> EXERCISE INSTRUCTIONS
Of the records that follow, copy only the lines from the line containing "for refresh. -/" to the line containing "page's address. -/", both included, exactly as written.

Collected data entries
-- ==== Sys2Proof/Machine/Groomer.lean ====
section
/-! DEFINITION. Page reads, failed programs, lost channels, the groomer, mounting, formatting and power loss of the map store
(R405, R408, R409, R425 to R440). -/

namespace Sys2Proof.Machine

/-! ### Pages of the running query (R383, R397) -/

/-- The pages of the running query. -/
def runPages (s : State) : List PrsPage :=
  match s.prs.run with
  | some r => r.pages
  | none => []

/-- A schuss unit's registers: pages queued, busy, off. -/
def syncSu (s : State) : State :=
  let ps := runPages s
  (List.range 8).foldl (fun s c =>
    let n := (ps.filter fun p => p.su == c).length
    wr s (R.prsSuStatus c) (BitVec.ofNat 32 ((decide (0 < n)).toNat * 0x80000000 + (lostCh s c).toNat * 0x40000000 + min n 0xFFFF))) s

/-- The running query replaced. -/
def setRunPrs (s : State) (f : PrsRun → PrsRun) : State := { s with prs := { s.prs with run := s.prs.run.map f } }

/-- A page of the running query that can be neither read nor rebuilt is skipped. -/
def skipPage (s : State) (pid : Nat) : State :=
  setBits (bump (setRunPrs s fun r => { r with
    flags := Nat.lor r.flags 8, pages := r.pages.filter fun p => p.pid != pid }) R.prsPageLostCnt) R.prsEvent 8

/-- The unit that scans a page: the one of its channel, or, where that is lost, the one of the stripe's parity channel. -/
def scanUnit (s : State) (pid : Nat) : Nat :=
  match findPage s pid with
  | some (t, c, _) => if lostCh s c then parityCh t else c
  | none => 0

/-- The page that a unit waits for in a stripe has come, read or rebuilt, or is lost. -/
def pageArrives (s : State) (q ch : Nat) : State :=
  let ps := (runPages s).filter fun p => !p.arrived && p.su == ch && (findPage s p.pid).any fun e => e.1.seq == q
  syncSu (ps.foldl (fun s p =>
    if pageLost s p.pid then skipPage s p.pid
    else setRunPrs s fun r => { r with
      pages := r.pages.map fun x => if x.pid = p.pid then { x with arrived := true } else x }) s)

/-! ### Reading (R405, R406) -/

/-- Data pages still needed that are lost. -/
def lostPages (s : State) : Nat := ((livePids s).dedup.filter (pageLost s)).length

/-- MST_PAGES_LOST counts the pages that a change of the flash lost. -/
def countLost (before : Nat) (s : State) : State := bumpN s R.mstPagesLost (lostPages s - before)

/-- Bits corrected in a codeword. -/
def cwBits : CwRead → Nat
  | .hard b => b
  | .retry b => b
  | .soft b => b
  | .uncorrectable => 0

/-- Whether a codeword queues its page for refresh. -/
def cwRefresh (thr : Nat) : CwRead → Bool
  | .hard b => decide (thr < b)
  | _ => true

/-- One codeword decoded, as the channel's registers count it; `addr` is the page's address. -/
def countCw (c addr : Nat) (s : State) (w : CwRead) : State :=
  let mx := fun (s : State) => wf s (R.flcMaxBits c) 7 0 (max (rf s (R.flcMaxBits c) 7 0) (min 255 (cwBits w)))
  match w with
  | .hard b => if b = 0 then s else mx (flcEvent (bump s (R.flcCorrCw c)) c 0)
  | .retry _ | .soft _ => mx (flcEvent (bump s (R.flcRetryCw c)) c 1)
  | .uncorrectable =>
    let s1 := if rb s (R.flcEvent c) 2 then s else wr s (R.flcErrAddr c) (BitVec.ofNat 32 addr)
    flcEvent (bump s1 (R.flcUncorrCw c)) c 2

> EXERCISE RESPONSE
/-- Whether a codeword queues its page for refresh. -/
def cwRefresh (thr : Nat) : CwRead → Bool
  | .hard b => decide (thr < b)
  | _ => true

/-- One codeword decoded, as the channel's registers count it; `addr` is the page's address. -/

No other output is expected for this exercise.